-- ==== Sys2Proof/Machine/HallOps.lean ====
section
/-! DEFINITION. The hall state controller and the field line unit (chapter 9): changes of hall state, the hall stop, the wake,
the aggregates and their reports, and the taking of a line change. -/

namespace Sys2Proof.Machine

/-! ## Hall states (R158-R163) -/

/-- R72: the hall cause a hall state gives the gate. -/
def HallState.gateCause : HallState → Option HallGateCause
  | .park => some .park
  | .purge => some .purge
  | .run => none
  | .pause => some .pause

/-- R158: the hall record at its entry into a state. -/
def Hall.entering (h : Hall) (state : HallState) (cause : HallCause) : Hall :=
  { h with
    state
    cause
    purgeTimer := if state = .purge then some (h.purgeTime * 1000) else none
    purged := if state = .park then false else if cause = .purgeDone then true else h.purged }

/-- R158: the hall record changes; a change of state or of cause marks the HALL class. -/
def State.setHallRecord (s : State) (state : HallState) (cause : HallCause) : State :=
  let differs := decide (s.hall.state ≠ state) || decide (s.hall.cause ≠ cause)
  let s := s.modHall (fun h => h.entering state cause)
  if differs then s.mark .hall else s

/-- R150: a crane when the hall enters PARK. -/
def State.parkCrane (s : State) (c : CraneId) : State :=
  match (s.crane c).state with
  | .idle => s.sendToPark c
  | .yielding => s.sendToPark c
  | _ => s

/-- R150: a crane makes for its park position. -/
def Crane.parking (k : Crane) : Bool :=
  (k.state == .travel || k.state == .wait) && (k.goal.map (·.purpose)) == some .park

/-- R150: a crane when the hall leaves PARK. -/
def State.wakeCrane (s : State) (c : CraneId) : State :=
  let k := s.crane c
  if k.state = .parked then s.restCrane c .idle
  else if k.parking then (s.tellCrane c .halt).restCrane c .idle
  else s

/-- R150, R158: what the cranes do at a change of hall state. Where both are sent to park, or halted at a wake, C1 goes first, its
park target bounded by C2's last sent target (DESIGN CHOICE, notes/assumptions/65). -/
def State.hallCranes (s : State) (old new : HallState) : State :=
  if new = .park then (s.parkCrane .c1).parkCrane .c2
  else if old = .park then (s.wakeCrane .c1).wakeCrane .c2
  else s

/-- R158: a change of hall state with its effects on the gate, the cranes and the dispatcher. -/
def State.changeHall (s : State) (state : HallState) (cause : HallCause) : State :=
  let old := s.hall.state
  let s := (s.setHallRecord state cause).setHallGate state.gateCause
  let s := s.hallCranes old state
  if s.hallWorks then s.callPass.runDuePass else s

/-- R158, R160: the hall enters a state; PURGE or RUN entered while the host is silent is paused at once. -/
def State.enterHall (s : State) (state : HallState) (cause : HallCause) : State :=
  let s := s.changeHall state cause
  if s.hallWorks && s.link.silent then s.changeHall .pause .linkSilence else s

/-- R75, R161: the hall stop aggregate becomes active: channels 1 to 4 end, then C1 and C2 stop, then the gate takes PAUSE
(the order is a DESIGN CHOICE, notes/assumptions/63). -/
def State.stopHall (s : State) : State :=
  let s := allChannels.foldl (fun s g => s.endIfRunning g .hallStop) s
  let s := (s.stopCrane .c1 .hallStop).stopCrane .c2 .hallStop
  match s.hall.state with
  | .park => s
  | .pause => s.setHallRecord .pause .stopLine
  | .purge => s.enterHall .pause .stopLine
  | .run => s.enterHall .pause .stopLine

/-- R159: the wake aggregate becomes active. -/
def State.wakeByLine (s : State) : State :=
  if s.hall.state = .park ∧ s.hallStopActive = false then s.enterHall .purge .wakeLine else s

/-- R160: the host link's silence timer expires. -/
def State.hostSilent (s : State) : State :=
  let s := s.modLink (fun l => { l with silenceTimer := none, silent := true })
  if s.hallWorks then s.enterHall .pause .linkSilence else s

/-! ## Aggregates (R155) -/

/-- R155: the report of an aggregate that has changed. -/
def State.report (s : State) (a : Aggregate) (active : Bool) : State :=
  match a, active with
  | .guard b, true =>
    let g := gantryOfBay b
    let s := if (s.channel g).bay = some b then s.guardHolds g else s
    (s.guardHaltsCrane b .c1).guardHaltsCrane b .c2
  | .guard b, false => (s.guardReleasesCrane b .c1).guardReleasesCrane b .c2
  | .overload c, true => s.overloadBegins c
  | .hallStop, true => s.stopHall
  | .wake, true => s.wakeByLine
  | _, false => s

/-- R155: the report, where the aggregate differs from what it was. -/
def State.reportIfChanged (s : State) (a : Option Aggregate) (before : State) : State :=
  match a with
  | none => s
  | some a => if s.aggregate a = before.aggregate a then s else s.report a (s.aggregate a)

/-! ## Line changes (R153, R154, R156) -/

/-- R154: a change to this filtered state matches the latch edge. -/
def LatchEdge.catches : LatchEdge → Bool → Bool
  | .enter, active => active
  | .leave, active => !active
  | .both, _ => true

/-- R153: the line after its change is taken, R154's latch included. -/
def Line.taken (l : Line) : Line :=
  let l' := { l with filtered := l.input, filterTimer := none, changes := bump l.changes }
  { l' with latch := l.latch || l.edge.catches l'.active }

/-- R153-R155, R36: a change is taken: latch and FIELD, the aggregate, then the CHECK steps that wait on the line. -/
def State.takeChange (s : State) (i : LineIx) : State :=
  let l := s.line i
  let t := s.modLine i Line.taken
  let t := if l.edge.catches (t.line i).active then t.mark .field else t
  (t.reportIfChanged l.function.aggregate s).checkWaiters i

/-- R153: the input level of a line changes. -/
def State.inputChange (s : State) (i : LineIx) (level : Level) : State :=
  let s := s.modLine i (fun l => { l with input := level })
  let l := s.line i
  match l.filterTimer with
  | some _ =>
    if level = l.filtered then
      s.modLine i (fun l => { l with filterTimer := none, glitches := bump l.glitches })
    else s
  | none =>
    if level = l.filtered then s
    else if l.filterTime = 0 then s.takeChange i
    else s.modLine i (fun l => { l with filterTimer := some l.filterTime })

/-- R156: the record of a line after LINE_SET. -/
def Line.configured (l : Line) (function : LineFunction) (activeLevel : Level) (filterTime : Nat) (edge : LatchEdge) : Line :=
  { l with
    function
    activeLevel
    filterTime
    edge
    latch := l.latch && (l.function == function && l.activeLevel == activeLevel)
    filterTimer := l.filterTimer.map (fun _ => filterTime) }

/-- R156: LINE_SET: the aggregates of the old and of the new function are reported where they change, and a CHECK step that waits
on the line sees its new filtered state. -/
def State.configureLine (s : State) (i : LineIx) (function : LineFunction) (activeLevel : Level) (filterTime : Nat)
    (edge : LatchEdge) : State :=
  let l := s.line i
  let t := s.modLine i (fun l => l.configured function activeLevel filterTime edge)
  let old := l.function.aggregate
  let new := function.aggregate
  let t := t.reportIfChanged old s
  let t := if new = old then t else t.reportIfChanged new s
  if (t.line i).active = l.active then t else t.checkWaiters i

/-! ## Hall reset (R166) -/

/-- R166: the host link through HALL_RESET: statistics, mask, sequence, replies, rate and the frame being sent are kept. -/
def Link.hallReset (l : Link) : Link :=
  { l with
    notices := put (l.notices.map (fun n => { n with pending := false, count := 0 })) 0
      { (l.notices.get 0) with pending := true, count := 1 }
    restart := .hallReset
    silenceTimer := none
    silent := false }

/-- R166: an accepted HALL_RESET. -/
def State.hallReset (s : State) : State :=
  { State.fresh .hallReset s.link.rate (s.lines.map (·.input)) with
    link := s.link.hallReset
    sent := s.sent
    pending := s.pending }

end Sys2Proof.Machine
end

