/-- A state in which a request will be answered: its reply finds room in the reply queue (R169). -/
def State.HasReplyRoom (s : State) : Prop := s.link.replies.length < Config.replyQueueSize

/-- The state in which a request's rule acts: its frame has been taken (R168, R169). -/
def State.taken (s : State) : State := s.hostFrameTaken

/-- What a statement about an answered request asks of the state: room for the reply, and no dispatch pass owed. -/
structure State.Open (s : State) : Prop where
  room : s.HasReplyRoom
  settled : s.Settled

/-- R169, R170: the reply to a request. -/
def reply (typ tag : Byte) (code : ResultCode) (values : List Byte) : Frame :=
  { typ := typ + 0x80, tag, body := u8 code.code ++ values }

/-- R169: the state after a request that is answered and does nothing else: its frame taken and its reply queued. -/
def State.answered (s : State) (f : Frame) : State := s.taken.queueReply f

/-- The link and the receivers of t are those of s after a request answered by f; only notices may differ. -/
structure State.Replied (s t : State) (f : Frame) : Prop where
  link : t.link = { (s.answered f).link with notices := t.link.notices }
  receivers : t.receivers = (s.answered f).receivers

/-- R172: the notices of t are those of s after one marking of each class named, in order, and no other. -/
def State.Marked (s t : State) (ks : List NoticeClass) : Prop := t.link.notices = (ks.foldl State.mark s).link.notices

/-! ## What stays -/

/-- The parts of the state that a frame speaks of. The link is taken without its notices, the bay table without the layout, the
dispatcher without its settings and without the model's own flag passDue. -/
inductive Part where
  | link | notices | receivers | hall | lines | bays | layout | channels | monitors | budget | composer | remnants | dispatcher
  | settings | passDue | cranes | sent | pending
deriving DecidableEq, Repr

/-- Two states agree on a part. -/
def Part.same : Part → State → State → Prop
  | .link, s, t => t.link = { s.link with notices := t.link.notices }
  | .notices, s, t => t.link.notices = s.link.notices
  | .receivers, s, t => t.receivers = s.receivers
  | .hall, s, t => t.hall = s.hall
  | .lines, s, t => t.lines = s.lines
  | .bays, s, t => t.bayTable = { s.bayTable with layout := t.bayTable.layout }
  | .layout, s, t => t.bayTable.layout = s.bayTable.layout
  | .channels, s, t => t.channels = s.channels
  | .monitors, s, t => t.monitors = s.monitors
  | .budget, s, t => t.budget = s.budget
  | .composer, s, t => t.composer = s.composer
  | .remnants, s, t => t.remnants = s.remnants
  | .dispatcher, s, t =>
    t.dispatcher = { s.dispatcher with settings := t.dispatcher.settings, passDue := t.dispatcher.passDue }
  | .settings, s, t => t.dispatcher.settings = s.dispatcher.settings
  | .passDue, s, t => t.dispatcher.passDue = s.dispatcher.passDue
  | .cranes, s, t => t.cranes = s.cranes
  | .sent, s, t => t.sent = s.sent
  | .pending, s, t => t.pending = s.pending

/-- t differs from s in the parts named, if in any. -/
def State.ChangesOnly (parts : List Part) (s t : State) : Prop := ∀ p, p ∉ parts → p.same s t

/-- What every request changes: its frame is taken and its reply queued. -/
def linkParts : List Part := [.link, .receivers]

/-- What a change of an aggregate of lines can bring about beside the lines: holds, ends, stops, a hall state and a dispatch. -/
def reportFrame : List Part :=
  [.hall, .budget, .notices, .channels, .sent, .monitors, .cranes, .dispatcher, .composer, .bays]

/-- What the two cranes' targets, a dispatch pass and the notices can change. -/
def dispatchFrame : List Part := [.dispatcher, .cranes, .notices, .sent]

/-! ## Receivers -/

/-- R168: port p has abandoned a frame: its receiver is r, and the host link alone counts it. -/
structure State.Abandons (s t : State) (p : Port) (r : Receiver) (count : LinkStats → LinkStats) : Prop where
  receiver : t.receivers.get p = r
  others : ∀ q, q ≠ p → t.receivers.get q = s.receivers.get q
  counted : t.link = { s.link with stats := if p = .host then count s.link.stats else s.link.stats }
  frame : s.ChangesOnly [.link, .receivers] t

/-- R168: the receiver after a length error: the hunt resumes at the first length byte. -/
def afterBadLength (lo hi : Byte) : Receiver := if lo = 0xA5 then .frame [hi] else if hi = 0xA5 then .frame [] else .hunt

/-! ## Records that hang together -/

/-- R50, R51, R54, R58, R60: the fields of a monitor record by its arc state. -/
structure Monitor.Sound (m : Monitor) : Prop where
  /-- The strike timer runs exactly in STRIKING. -/
  timer : m.strikeTimer.isSome ↔ m.arc = .striking
  /-- Height hold is on exactly in DISTURBED. -/
  height : m.heightHold = true ↔ m.arc = .disturbed
  /-- Setpoint and strike purpose are present exactly while the arc is lit. -/
  setpoint : m.setpoint.isSome ↔ m.arc ≠ .dark
  purpose : m.purpose.isSome ↔ m.arc ≠ .dark
  /-- The sample window fills in STABLE and DISTURBED only, and the bad count is that of the window. -/
  samples : m.arc = .dark ∨ m.arc = .striking → m.samples = []
  bad : m.badCount = m.samples.count .bad

/-- Every monitor record is sound. -/
def State.MonitorsSound (s : State) : Prop := ∀ g, (s.monitor g).Sound

/-- R135: a wait cause is present exactly in WAIT and a stop cause exactly in STOPPED. -/
structure Crane.CausesSound (k : Crane) : Prop where
  wait : k.waitCause.isSome ↔ k.state = .wait
  stop : k.stopCause.isSome ↔ k.state = .stopped

/-- Both crane records carry their causes as R135 gives. -/
def State.CranesSound (s : State) : Prop := ∀ c, (s.crane c).CausesSound

/-! ## Reset (the reset columns of R1, R4, R24, R50, R61, R64, R81, R91, R96, R115, R116, R134, R135, R152, R158) -/

/-- R1, R4: the bay table after reset. -/
structure BayTable.AtReset (t : BayTable) : Prop where
  empty : ∀ b, (t.bays.get b).state = .empty ∧ (t.bays.get b).plate = none ∧ (t.bays.get b).claim = none
  reader : ∀ b, (t.bays.get b).lastDeclared = none ∧ (t.bays.get b).history = [] ∧ (t.bays.get b).comparePending = false
  outcome : ∀ b, (t.bays.get b).outcome = .none
  reads : ∀ b, (t.bays.get b).readsStored = 0 ∧ (t.bays.get b).readsDiscarded = 0 ∧ (t.bays.get b).declarations = 0
  rule : t.readerK = 4 ∧ t.readerN = 5
  counts : t.misdirected = 0 ∧ t.changed = []
  runwayEnd : t.layout.runwayEnd = 120000
  intervals : ∀ b, t.layout.bays.get b = ⟨6000 + b.val * 12500, 18000 + b.val * 12500⟩
  places : t.layout.intake = 2500 ∧ t.layout.racks = #v[108500, 111000, 113500, 116000] ∧ t.layout.offload = 118500

/-- R24, R61: a channel after reset. -/
structure Channel.AtReset (c : Channel) : Prop where
  idle : c.state = .idle ∧ c.heldCause = none ∧ c.bay = none ∧ c.path = none
  lists : c.buffer = [] ∧ c.window = [] ∧ c.frozen = false ∧ c.inProgress = .none ∧ c.nextSeq = 0
  timers : c.haltTimer = none ∧ c.dwellTimer = none ∧ c.checkTimer = none
  flags : c.reentry = false ∧ c.endConsumed = false ∧ c.pierceConsumed = false
  params : c.params = { band := 80, stableCount := 48, window := 48, lossCount := 10, strikeTimeout := 2000, strikeRetries := 2 }
  milestone : c.milestoneCode = 0 ∧ c.milestoneCount = 0 ∧ c.lastEnd = none
  gantry : c.gantryPresent = false ∧ c.gantryCode = 0
  counts : c.stepsDone = 0 ∧ c.pierces = 0 ∧ c.repierces = 0 ∧ c.starvations = 0 ∧ c.bufferFull = 0 ∧ c.clamps = 0 ∧ c.strays = 0
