/-- R157: LINE_CLEAR clears the latches of the lines named, n being their bitmap, and changes nothing else. -/
def Obligations.LineClearClearsLatches : Prop :=
  ∀ (tag : Byte) (n : Nat) (s : State), s.Open → n < 2 ^ 16 →
    ∃ t, exec (.lineClear tag (toBytes 2 n)) s = .next t ∧
      (∀ i, t.line i = { s.line i with latch := if n.testBit i.val then false else (s.line i).latch }) ∧
      t = { s.answered (reply 0x1A tag .ok []) with lines := t.lines }

/-- R153, R154: an input that leaves the filtered level starts the filter timer, one that returns before the expiry is a glitch,
and the expiry takes the change: the filtered level, the count, and the latch where the edge matches, which marks FIELD. With
filter time 0 the change is taken at once. On a GENERAL line with no CHECK waiting nothing else happens. A change that makes a
guard active holds the channel and halts the crane at its bay, one that makes it inactive lets the cranes set down; the hall stop
ends the runs, stops the cranes and pauses the hall (notes/assumptions/18; the reentry flag of a held channel is
notes/assumptions/34); an overload withdraws the pick or stops the loaded crane; a wake line starts the purge. A stopped filter
timer does not expire (notes/assumptions/15). -/
def Obligations.LineInputIsFiltered : Prop :=
  (∀ (i : LineIx) (level : Level) (s : State), s.Settled → (s.line i).filterTimer = none → level ≠ (s.line i).filtered →
    (s.line i).filterTime ≠ 0 → exec (.lineInputChange i level) s = .next
      (s.modLine i (fun l => { l with input := level, filterTimer := some l.filterTime }))) ∧
  (∀ (i : LineIx) (level : Level) (left : Nat) (s : State), s.Settled → (s.line i).filterTimer = some left →
    level = (s.line i).filtered → exec (.lineInputChange i level) s = .next
      (s.modLine i (fun l => { l with input := level, filterTimer := none, glitches := bump l.glitches }))) ∧
  (∀ (i : LineIx) (left : Nat) (s : State), s.Settled → (s.line i).filterTimer = some left →
    ∃ t, exec (.lineFilterExpiry i) s = .next t ∧ t.lines = put s.lines i (lineAfterChange (s.line i)) ∧
      s.ChangesOnly (.lines :: reportFrame) t ∧
      ((s.line i).function = .general → (∀ g, (s.channel g).state ≠ .waitCheck) →
        t.link.notices = (if (s.line i).edge = .both ∨ ((s.line i).edge = .enter ↔ (s.line i).input = (s.line i).activeLevel)
          then (s.mark .field).link.notices else s.link.notices) ∧
        s.ChangesOnly [.lines, .notices] t)) ∧
  (∀ (i : LineIx) (level : Level) (s : State), s.Settled → (s.line i).filterTimer = none → level ≠ (s.line i).filtered →
    (s.line i).filterTime = 0 → ∃ t, exec (.lineInputChange i level) s = .next t ∧
      t.lines = put s.lines i (lineAfterChange { s.line i with input := level })) ∧
  (∀ (i : LineIx) (left : Nat) (s : State), s.Settled → (s.line i).filterTimer = some left →
    s.AloneIn i (s.line i).function → s.NobodyChecks i →
    let becomesActive := (s.line i).filtered ≠ (s.line i).activeLevel ∧ (s.line i).input = (s.line i).activeLevel
    let becomesInactive := (s.line i).filtered = (s.line i).activeLevel ∧ (s.line i).input ≠ (s.line i).activeLevel
    ∃ t, exec (.lineFilterExpiry i) s = .next t ∧
      (∀ b, (s.line i).function = .guard b → s.NothingToDispatch →
        (becomesActive → s.GuardRises t b) ∧ (becomesInactive → s.GuardFalls t b)) ∧
      ((s.line i).function = .hallStop → becomesActive → s.WaitsSound → s.HallStopped t) ∧
      (∀ c, (s.line i).function = .overload c → becomesActive → s.NothingToDispatch → s.Overloaded t c) ∧
      ((s.line i).function = .wake → becomesActive → s.hall.state = .park → s.hallStopActive = false → s.link.silent = false →
        s.WokenByLine t)) ∧
  (∀ (i : LineIx) (s : State), (s.line i).filterTimer = none → exec (.lineFilterExpiry i) s = .next s)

> What is needed:
If a line in the records has the word "HasReplyRoom", copy that line.

> Task result:
def State.HasReplyRoom (s : State) : Prop := s.link.replies.length < Config.replyQueueSize
  room : s.HasReplyRoom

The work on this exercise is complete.